(Extracted records)
:::
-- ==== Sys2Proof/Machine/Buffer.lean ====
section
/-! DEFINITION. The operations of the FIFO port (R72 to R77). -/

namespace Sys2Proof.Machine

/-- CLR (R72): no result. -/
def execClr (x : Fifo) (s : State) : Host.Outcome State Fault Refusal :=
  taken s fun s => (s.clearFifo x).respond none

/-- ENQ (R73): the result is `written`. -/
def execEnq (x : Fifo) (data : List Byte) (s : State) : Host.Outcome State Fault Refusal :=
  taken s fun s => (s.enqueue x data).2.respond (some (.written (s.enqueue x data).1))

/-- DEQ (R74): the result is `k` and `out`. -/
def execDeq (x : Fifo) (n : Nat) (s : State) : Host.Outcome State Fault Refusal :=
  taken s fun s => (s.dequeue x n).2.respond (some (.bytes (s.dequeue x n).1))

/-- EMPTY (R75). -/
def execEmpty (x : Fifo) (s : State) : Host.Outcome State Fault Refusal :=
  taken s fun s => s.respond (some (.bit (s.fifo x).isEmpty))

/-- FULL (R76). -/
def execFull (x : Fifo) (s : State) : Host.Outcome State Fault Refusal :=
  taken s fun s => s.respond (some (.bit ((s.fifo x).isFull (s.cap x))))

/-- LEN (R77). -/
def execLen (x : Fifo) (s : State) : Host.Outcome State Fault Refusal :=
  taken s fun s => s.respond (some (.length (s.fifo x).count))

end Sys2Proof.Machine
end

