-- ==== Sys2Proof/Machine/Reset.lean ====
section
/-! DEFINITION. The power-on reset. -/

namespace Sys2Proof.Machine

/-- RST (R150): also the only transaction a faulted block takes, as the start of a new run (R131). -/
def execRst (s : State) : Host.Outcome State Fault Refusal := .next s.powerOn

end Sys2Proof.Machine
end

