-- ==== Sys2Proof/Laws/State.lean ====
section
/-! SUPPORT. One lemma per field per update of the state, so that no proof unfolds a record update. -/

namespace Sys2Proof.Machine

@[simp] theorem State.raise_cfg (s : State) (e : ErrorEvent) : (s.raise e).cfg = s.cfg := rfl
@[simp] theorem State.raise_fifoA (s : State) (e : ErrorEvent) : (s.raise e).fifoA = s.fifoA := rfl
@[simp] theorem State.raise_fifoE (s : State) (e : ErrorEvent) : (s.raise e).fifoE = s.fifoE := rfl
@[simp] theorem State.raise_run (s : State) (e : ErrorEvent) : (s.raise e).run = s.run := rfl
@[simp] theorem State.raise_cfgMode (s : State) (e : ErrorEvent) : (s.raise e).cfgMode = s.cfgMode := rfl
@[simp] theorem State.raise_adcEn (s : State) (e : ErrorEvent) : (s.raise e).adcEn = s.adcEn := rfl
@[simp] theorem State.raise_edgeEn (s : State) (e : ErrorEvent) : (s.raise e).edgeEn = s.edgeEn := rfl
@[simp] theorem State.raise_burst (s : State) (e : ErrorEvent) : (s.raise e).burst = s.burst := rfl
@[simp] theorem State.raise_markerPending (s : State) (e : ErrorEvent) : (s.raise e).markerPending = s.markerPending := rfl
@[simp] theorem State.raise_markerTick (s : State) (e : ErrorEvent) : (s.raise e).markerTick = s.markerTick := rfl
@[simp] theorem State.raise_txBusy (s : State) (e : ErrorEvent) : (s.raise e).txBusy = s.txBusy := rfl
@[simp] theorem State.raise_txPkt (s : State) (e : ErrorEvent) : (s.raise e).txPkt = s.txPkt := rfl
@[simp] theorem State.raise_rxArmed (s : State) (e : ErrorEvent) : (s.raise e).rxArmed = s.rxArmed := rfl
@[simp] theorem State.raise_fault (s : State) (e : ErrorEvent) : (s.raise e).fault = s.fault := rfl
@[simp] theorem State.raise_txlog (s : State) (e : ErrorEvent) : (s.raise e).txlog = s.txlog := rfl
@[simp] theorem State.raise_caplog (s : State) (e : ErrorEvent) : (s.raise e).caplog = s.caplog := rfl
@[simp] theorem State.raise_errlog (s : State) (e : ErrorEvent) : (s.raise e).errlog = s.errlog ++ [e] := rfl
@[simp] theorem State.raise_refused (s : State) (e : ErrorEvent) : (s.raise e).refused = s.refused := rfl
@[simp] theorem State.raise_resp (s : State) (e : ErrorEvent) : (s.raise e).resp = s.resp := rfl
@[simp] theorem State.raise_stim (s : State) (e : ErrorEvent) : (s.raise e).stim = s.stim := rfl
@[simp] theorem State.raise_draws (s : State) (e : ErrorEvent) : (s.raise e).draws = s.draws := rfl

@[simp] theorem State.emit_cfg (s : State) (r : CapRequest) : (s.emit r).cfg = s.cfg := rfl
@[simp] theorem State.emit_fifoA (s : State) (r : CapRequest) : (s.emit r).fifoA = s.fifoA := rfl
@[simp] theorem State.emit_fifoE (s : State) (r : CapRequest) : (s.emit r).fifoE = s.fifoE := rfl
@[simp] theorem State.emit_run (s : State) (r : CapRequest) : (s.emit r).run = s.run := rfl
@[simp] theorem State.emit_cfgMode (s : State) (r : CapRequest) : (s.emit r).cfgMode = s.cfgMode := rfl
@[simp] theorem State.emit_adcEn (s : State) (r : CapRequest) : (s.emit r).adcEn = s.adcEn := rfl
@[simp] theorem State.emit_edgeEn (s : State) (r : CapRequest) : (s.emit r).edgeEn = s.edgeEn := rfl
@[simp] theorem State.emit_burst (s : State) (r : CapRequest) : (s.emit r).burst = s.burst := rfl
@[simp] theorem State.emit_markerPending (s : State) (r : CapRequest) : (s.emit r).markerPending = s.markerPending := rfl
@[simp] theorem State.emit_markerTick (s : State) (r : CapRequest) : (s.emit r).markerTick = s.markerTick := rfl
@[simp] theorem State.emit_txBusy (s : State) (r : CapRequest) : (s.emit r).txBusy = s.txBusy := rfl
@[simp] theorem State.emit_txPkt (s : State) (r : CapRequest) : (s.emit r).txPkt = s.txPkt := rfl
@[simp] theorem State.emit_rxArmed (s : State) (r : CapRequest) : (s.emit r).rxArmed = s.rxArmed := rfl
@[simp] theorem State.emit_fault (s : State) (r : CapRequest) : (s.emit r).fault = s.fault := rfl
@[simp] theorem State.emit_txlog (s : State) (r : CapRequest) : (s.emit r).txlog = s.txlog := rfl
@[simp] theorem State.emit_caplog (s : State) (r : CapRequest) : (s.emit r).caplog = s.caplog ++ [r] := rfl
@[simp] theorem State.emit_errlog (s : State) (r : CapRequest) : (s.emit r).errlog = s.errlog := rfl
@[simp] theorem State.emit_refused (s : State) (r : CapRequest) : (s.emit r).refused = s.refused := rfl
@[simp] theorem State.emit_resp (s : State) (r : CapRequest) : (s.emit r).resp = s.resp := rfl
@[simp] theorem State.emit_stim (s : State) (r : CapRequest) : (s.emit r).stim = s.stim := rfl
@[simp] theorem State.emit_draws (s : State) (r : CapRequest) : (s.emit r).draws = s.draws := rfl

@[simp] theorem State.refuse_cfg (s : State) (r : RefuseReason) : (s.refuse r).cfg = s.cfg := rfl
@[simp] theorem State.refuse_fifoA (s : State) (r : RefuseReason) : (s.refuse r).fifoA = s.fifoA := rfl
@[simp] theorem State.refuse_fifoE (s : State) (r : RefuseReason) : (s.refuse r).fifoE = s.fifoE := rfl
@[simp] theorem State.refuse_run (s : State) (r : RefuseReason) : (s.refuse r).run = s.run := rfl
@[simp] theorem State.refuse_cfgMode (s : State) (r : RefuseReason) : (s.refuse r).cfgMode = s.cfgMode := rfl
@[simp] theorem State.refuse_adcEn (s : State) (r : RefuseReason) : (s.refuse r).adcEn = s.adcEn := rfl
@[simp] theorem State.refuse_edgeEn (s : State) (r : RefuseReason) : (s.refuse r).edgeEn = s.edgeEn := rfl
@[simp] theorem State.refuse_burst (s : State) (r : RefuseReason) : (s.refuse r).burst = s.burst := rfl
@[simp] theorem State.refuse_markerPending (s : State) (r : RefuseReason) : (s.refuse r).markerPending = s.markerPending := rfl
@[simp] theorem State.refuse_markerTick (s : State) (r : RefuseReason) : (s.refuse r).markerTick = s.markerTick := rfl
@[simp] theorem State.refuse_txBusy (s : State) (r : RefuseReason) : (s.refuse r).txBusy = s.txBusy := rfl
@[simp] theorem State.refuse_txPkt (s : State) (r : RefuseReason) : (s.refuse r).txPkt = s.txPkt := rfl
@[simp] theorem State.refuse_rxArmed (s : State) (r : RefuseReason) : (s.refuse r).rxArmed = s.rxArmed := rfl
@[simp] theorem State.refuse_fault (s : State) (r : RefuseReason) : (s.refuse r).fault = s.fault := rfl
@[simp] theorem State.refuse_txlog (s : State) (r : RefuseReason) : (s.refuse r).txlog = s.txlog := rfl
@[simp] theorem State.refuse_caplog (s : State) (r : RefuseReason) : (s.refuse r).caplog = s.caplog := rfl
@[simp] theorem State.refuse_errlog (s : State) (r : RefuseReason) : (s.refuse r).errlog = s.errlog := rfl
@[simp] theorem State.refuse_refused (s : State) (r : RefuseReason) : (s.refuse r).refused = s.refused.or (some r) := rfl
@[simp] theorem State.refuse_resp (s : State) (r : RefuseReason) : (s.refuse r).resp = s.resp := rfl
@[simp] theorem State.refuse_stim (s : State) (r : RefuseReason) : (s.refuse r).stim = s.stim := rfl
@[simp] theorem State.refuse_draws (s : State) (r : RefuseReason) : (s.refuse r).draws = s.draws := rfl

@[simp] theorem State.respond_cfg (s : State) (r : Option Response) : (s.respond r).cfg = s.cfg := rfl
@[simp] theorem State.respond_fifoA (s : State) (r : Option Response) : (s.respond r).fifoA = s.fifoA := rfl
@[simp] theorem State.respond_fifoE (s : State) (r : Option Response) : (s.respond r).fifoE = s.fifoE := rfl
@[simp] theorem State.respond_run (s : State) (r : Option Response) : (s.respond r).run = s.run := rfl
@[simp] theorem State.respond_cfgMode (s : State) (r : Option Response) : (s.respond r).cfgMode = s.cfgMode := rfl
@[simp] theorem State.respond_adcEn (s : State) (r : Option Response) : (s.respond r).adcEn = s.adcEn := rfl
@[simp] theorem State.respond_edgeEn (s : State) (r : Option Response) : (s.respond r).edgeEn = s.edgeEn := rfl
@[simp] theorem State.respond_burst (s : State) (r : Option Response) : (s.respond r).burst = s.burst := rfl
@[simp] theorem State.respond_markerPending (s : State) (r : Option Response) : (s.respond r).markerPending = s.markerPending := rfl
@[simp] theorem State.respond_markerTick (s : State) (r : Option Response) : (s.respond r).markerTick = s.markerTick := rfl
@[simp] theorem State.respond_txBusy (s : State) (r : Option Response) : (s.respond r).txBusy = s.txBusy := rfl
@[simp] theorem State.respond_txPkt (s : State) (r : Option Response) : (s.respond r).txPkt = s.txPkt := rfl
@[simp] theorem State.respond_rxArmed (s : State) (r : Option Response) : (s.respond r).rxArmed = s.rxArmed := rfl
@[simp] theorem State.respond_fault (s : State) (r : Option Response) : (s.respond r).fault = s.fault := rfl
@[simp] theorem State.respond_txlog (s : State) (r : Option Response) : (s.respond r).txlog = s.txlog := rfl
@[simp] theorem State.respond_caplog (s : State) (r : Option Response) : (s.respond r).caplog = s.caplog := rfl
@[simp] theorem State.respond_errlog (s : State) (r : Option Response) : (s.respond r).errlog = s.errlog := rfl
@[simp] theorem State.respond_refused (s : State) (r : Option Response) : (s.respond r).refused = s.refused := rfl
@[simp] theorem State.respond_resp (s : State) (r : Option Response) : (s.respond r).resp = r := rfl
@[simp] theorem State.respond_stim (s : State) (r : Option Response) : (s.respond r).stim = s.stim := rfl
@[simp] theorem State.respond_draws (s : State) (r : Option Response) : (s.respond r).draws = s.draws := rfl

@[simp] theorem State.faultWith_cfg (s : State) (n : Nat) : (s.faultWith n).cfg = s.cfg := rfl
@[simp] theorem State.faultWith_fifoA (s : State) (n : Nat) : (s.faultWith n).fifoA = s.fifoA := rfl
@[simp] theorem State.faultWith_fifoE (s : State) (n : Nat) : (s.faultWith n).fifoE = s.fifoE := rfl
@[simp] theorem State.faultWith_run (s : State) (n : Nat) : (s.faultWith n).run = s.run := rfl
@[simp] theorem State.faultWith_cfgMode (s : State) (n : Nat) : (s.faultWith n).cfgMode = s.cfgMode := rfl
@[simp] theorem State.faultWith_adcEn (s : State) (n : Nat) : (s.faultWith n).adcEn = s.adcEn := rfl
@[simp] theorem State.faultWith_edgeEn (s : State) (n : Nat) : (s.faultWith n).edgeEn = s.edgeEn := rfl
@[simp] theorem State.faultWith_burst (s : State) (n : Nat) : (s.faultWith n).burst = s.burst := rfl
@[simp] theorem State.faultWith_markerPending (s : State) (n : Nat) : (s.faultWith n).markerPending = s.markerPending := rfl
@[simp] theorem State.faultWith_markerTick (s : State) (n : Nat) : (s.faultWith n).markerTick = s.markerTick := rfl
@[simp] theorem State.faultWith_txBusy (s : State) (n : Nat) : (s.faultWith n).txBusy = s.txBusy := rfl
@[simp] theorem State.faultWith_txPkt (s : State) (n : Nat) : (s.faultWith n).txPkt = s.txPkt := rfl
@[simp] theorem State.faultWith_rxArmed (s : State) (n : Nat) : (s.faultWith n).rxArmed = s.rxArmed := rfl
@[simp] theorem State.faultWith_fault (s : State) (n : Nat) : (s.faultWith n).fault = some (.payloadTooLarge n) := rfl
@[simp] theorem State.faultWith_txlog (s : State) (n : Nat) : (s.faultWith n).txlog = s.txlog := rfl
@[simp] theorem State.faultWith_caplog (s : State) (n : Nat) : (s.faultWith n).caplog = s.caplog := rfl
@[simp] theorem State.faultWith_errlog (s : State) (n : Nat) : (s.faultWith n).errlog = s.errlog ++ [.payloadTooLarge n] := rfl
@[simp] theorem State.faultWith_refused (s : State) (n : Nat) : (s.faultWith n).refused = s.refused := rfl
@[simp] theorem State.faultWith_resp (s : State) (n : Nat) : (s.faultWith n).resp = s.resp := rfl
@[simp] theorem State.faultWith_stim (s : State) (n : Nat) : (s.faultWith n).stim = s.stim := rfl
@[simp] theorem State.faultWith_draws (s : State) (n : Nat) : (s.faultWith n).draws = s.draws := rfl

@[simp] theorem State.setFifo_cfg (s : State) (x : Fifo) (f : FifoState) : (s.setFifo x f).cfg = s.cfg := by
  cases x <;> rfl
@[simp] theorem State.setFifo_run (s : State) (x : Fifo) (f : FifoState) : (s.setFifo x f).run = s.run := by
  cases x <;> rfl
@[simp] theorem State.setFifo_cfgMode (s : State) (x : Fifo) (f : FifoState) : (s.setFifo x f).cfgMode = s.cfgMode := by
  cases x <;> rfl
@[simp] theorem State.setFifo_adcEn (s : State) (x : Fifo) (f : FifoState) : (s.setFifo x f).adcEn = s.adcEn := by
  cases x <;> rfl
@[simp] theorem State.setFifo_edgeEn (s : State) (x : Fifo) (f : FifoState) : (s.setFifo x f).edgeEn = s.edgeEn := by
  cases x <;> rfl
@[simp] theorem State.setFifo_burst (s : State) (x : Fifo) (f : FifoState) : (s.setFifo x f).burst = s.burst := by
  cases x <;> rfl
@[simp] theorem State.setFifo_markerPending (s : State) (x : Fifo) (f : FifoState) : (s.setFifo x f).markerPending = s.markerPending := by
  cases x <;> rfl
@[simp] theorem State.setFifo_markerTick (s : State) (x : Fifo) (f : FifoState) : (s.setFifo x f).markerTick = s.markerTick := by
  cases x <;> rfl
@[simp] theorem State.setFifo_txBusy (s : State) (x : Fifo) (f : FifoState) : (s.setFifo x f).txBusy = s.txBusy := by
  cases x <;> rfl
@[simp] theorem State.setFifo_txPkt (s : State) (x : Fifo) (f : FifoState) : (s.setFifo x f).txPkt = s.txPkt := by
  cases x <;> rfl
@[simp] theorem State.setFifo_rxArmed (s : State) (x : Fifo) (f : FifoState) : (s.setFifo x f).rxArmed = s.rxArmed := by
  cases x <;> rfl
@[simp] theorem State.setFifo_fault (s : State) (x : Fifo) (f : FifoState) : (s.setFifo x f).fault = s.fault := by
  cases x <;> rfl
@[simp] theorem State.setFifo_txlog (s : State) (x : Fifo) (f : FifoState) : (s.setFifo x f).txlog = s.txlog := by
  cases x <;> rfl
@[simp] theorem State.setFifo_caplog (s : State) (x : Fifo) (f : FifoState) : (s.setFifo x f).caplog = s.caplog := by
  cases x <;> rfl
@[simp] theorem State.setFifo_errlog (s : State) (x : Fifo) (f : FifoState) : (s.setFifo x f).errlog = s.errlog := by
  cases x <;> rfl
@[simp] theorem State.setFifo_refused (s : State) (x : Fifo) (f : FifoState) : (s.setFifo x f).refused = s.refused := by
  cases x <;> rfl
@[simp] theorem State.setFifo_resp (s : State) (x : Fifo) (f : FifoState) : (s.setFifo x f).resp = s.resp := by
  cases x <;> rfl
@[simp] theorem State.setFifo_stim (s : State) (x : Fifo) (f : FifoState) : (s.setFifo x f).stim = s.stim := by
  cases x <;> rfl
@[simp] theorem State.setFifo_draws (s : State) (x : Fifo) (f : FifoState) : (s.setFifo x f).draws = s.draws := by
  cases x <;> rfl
:::
WORK REQUIRED >> In the entries above, please find the line with "(s.emit r).cfgMode = s.cfgMode := rfl" and the line with "(s.emit r).edgeEn = s.edgeEn := rfl", then write out exactly those two lines and every line between them, and nothing more.

RESULT OF THE EXERCISE >>
@[simp] theorem State.emit_cfgMode (s : State) (r : CapRequest) : (s.emit r).cfgMode = s.cfgMode := rfl
@[simp] theorem State.emit_adcEn (s : State) (r : CapRequest) : (s.emit r).adcEn = s.adcEn := rfl
@[simp] theorem State.emit_edgeEn (s : State) (r : CapRequest) : (s.emit r).edgeEn = s.edgeEn := rfl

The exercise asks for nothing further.